- [ASSIGNMENT] From the line with "(c, clamp) =>" through the line with "let late := match s.net.ppsIn", inclusive, return each line of the data below exactly and leave the rest out.

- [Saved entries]
● ● ● ● ●
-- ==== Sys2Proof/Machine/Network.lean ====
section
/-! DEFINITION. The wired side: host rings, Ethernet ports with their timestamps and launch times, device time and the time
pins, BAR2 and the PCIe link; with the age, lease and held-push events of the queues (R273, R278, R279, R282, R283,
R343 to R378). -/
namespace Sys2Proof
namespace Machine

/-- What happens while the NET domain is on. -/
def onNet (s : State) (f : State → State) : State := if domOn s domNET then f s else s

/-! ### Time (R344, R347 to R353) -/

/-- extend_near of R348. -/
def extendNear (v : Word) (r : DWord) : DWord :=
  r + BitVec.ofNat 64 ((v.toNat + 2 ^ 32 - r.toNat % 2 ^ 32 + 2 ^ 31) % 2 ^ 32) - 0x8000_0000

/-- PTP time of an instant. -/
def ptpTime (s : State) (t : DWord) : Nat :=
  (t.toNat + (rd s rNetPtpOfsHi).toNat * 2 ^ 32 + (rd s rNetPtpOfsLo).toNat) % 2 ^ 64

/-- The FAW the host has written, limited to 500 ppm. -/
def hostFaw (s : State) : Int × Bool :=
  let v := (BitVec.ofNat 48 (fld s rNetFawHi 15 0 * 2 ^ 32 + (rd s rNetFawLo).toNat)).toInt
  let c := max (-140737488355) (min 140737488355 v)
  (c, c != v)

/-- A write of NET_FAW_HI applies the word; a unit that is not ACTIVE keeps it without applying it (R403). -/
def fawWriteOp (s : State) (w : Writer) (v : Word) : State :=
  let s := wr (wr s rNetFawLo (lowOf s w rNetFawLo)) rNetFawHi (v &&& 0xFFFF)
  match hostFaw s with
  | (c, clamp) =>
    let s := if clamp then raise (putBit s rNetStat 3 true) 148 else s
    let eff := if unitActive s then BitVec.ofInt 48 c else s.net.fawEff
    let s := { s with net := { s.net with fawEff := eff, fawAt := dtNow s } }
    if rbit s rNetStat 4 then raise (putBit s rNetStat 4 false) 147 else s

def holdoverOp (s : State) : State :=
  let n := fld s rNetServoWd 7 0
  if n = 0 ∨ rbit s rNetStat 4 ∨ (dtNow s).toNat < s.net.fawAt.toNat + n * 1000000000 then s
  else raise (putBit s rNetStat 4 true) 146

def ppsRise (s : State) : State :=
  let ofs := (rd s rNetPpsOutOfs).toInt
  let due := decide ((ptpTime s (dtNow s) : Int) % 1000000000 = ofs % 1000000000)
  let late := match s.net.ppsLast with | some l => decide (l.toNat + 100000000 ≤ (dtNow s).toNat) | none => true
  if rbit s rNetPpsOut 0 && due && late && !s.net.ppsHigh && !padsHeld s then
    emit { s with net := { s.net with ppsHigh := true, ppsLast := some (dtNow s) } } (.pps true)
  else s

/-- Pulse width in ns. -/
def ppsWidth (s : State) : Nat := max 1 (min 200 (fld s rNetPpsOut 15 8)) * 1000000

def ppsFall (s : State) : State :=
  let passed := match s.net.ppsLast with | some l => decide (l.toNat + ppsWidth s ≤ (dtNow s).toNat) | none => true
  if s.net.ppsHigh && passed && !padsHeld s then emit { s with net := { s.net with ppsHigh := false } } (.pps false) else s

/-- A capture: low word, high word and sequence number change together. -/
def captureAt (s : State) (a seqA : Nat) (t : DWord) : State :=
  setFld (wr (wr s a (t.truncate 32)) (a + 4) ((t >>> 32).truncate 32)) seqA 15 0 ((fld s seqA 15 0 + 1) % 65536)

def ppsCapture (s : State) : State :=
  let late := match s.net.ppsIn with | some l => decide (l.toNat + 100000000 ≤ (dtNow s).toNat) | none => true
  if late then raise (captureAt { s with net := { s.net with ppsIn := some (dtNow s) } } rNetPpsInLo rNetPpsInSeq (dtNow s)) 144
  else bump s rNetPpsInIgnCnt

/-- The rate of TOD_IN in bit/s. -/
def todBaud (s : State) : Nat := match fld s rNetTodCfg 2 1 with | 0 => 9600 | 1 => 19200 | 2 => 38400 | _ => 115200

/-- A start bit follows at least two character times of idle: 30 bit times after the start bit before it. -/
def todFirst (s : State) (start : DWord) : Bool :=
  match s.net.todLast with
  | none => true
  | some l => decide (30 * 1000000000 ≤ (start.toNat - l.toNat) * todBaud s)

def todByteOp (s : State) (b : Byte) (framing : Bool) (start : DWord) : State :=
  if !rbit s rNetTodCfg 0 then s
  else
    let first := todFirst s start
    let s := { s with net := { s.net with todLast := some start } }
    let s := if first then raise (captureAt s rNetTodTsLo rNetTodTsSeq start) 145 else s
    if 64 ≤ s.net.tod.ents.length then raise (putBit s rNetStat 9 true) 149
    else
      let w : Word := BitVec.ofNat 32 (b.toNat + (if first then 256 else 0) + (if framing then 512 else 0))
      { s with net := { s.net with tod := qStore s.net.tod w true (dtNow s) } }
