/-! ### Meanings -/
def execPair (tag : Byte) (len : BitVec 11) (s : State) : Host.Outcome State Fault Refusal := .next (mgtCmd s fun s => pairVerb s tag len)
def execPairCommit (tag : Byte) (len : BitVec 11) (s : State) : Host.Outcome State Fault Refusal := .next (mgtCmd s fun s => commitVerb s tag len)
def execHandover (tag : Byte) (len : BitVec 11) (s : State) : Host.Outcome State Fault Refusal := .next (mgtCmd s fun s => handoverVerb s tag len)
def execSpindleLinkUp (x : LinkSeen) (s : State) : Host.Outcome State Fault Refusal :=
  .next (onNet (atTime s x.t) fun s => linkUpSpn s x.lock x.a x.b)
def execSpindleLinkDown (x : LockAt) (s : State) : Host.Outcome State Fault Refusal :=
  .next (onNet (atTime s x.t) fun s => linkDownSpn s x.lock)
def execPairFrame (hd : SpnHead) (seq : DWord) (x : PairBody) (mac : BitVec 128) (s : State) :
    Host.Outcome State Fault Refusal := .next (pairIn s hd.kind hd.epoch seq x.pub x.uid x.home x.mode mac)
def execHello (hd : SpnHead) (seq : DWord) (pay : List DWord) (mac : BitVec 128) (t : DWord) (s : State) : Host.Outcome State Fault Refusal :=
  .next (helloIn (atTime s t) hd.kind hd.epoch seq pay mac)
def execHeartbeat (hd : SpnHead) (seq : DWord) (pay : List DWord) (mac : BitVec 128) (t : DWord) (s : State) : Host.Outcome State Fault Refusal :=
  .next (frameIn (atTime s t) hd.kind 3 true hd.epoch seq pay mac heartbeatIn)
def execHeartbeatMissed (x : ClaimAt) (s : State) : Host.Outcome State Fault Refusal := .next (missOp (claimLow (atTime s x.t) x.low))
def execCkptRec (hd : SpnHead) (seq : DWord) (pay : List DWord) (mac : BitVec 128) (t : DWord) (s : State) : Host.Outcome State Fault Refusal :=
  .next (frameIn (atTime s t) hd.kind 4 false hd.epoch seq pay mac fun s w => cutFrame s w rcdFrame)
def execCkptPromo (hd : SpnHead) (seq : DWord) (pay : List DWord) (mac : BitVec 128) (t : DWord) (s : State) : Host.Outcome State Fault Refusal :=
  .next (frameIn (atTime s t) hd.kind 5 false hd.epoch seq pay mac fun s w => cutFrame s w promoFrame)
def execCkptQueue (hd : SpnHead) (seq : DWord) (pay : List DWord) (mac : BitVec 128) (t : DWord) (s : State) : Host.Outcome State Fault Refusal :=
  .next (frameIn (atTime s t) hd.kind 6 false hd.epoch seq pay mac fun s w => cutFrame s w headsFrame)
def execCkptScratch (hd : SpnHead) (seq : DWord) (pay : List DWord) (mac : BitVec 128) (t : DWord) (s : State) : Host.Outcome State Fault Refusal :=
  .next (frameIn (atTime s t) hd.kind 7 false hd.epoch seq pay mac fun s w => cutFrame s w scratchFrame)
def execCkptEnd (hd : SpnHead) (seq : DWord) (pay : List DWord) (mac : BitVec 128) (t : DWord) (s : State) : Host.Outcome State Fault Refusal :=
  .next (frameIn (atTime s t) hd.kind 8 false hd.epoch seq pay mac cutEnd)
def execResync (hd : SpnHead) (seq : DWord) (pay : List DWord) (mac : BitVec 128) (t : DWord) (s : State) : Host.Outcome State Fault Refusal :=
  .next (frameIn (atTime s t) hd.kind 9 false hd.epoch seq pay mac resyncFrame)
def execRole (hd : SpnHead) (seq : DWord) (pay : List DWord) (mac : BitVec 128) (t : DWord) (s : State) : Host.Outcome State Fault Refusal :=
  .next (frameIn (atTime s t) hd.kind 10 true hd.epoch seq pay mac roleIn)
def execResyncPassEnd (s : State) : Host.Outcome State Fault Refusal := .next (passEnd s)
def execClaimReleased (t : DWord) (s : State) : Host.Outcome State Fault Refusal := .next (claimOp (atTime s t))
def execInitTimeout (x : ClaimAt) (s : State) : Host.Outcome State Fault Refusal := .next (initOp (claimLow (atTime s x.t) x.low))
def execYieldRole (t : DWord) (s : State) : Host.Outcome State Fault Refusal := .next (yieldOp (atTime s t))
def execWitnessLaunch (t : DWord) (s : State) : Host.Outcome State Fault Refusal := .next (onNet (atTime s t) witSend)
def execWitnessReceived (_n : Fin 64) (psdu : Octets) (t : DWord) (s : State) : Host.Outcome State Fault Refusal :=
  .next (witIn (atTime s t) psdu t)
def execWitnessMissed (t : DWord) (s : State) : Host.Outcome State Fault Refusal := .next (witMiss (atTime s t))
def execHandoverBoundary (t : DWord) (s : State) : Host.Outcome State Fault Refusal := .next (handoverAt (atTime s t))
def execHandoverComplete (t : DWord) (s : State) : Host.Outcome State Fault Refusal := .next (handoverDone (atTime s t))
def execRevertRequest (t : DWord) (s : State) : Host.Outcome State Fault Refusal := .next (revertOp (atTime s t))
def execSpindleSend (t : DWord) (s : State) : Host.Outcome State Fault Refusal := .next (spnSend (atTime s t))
● ● ● ● ●
- [RESPONSE BELOW]
  | (c, clamp) =>
    let s := if clamp then raise (putBit s rNetStat 3 true) 148 else s
    let eff := if unitActive s then BitVec.ofInt 48 c else s.net.fawEff
    let s := { s with net := { s.net with fawEff := eff, fawAt := dtNow s } }
    if rbit s rNetStat 4 then raise (putBit s rNetStat 4 false) 147 else s

def holdoverOp (s : State) : State :=
  let n := fld s rNetServoWd 7 0
  if n = 0 ∨ rbit s rNetStat 4 ∨ (dtNow s).toNat < s.net.fawAt.toNat + n * 1000000000 then s
  else raise (putBit s rNetStat 4 true) 146

def ppsRise (s : State) : State :=
  let ofs := (rd s rNetPpsOutOfs).toInt
  let due := decide ((ptpTime s (dtNow s) : Int) % 1000000000 = ofs % 1000000000)
  let late := match s.net.ppsLast with | some l => decide (l.toNat + 100000000 ≤ (dtNow s).toNat) | none => true
  if rbit s rNetPpsOut 0 && due && late && !s.net.ppsHigh && !padsHeld s then
    emit { s with net := { s.net with ppsHigh := true, ppsLast := some (dtNow s) } } (.pps true)
  else s

/-- Pulse width in ns. -/
def ppsWidth (s : State) : Nat := max 1 (min 200 (fld s rNetPpsOut 15 8)) * 1000000

def ppsFall (s : State) : State :=
  let passed := match s.net.ppsLast with | some l => decide (l.toNat + ppsWidth s ≤ (dtNow s).toNat) | none => true
  if s.net.ppsHigh && passed && !padsHeld s then emit { s with net := { s.net with ppsHigh := false } } (.pps false) else s

/-- A capture: low word, high word and sequence number change together. -/
def captureAt (s : State) (a seqA : Nat) (t : DWord) : State :=
  setFld (wr (wr s a (t.truncate 32)) (a + 4) ((t >>> 32).truncate 32)) seqA 15 0 ((fld s seqA 15 0 + 1) % 65536)

def ppsCapture (s : State) : State :=
  let late := match s.net.ppsIn with | some l => decide (l.toNat + 100000000 ≤ (dtNow s).toNat) | none => true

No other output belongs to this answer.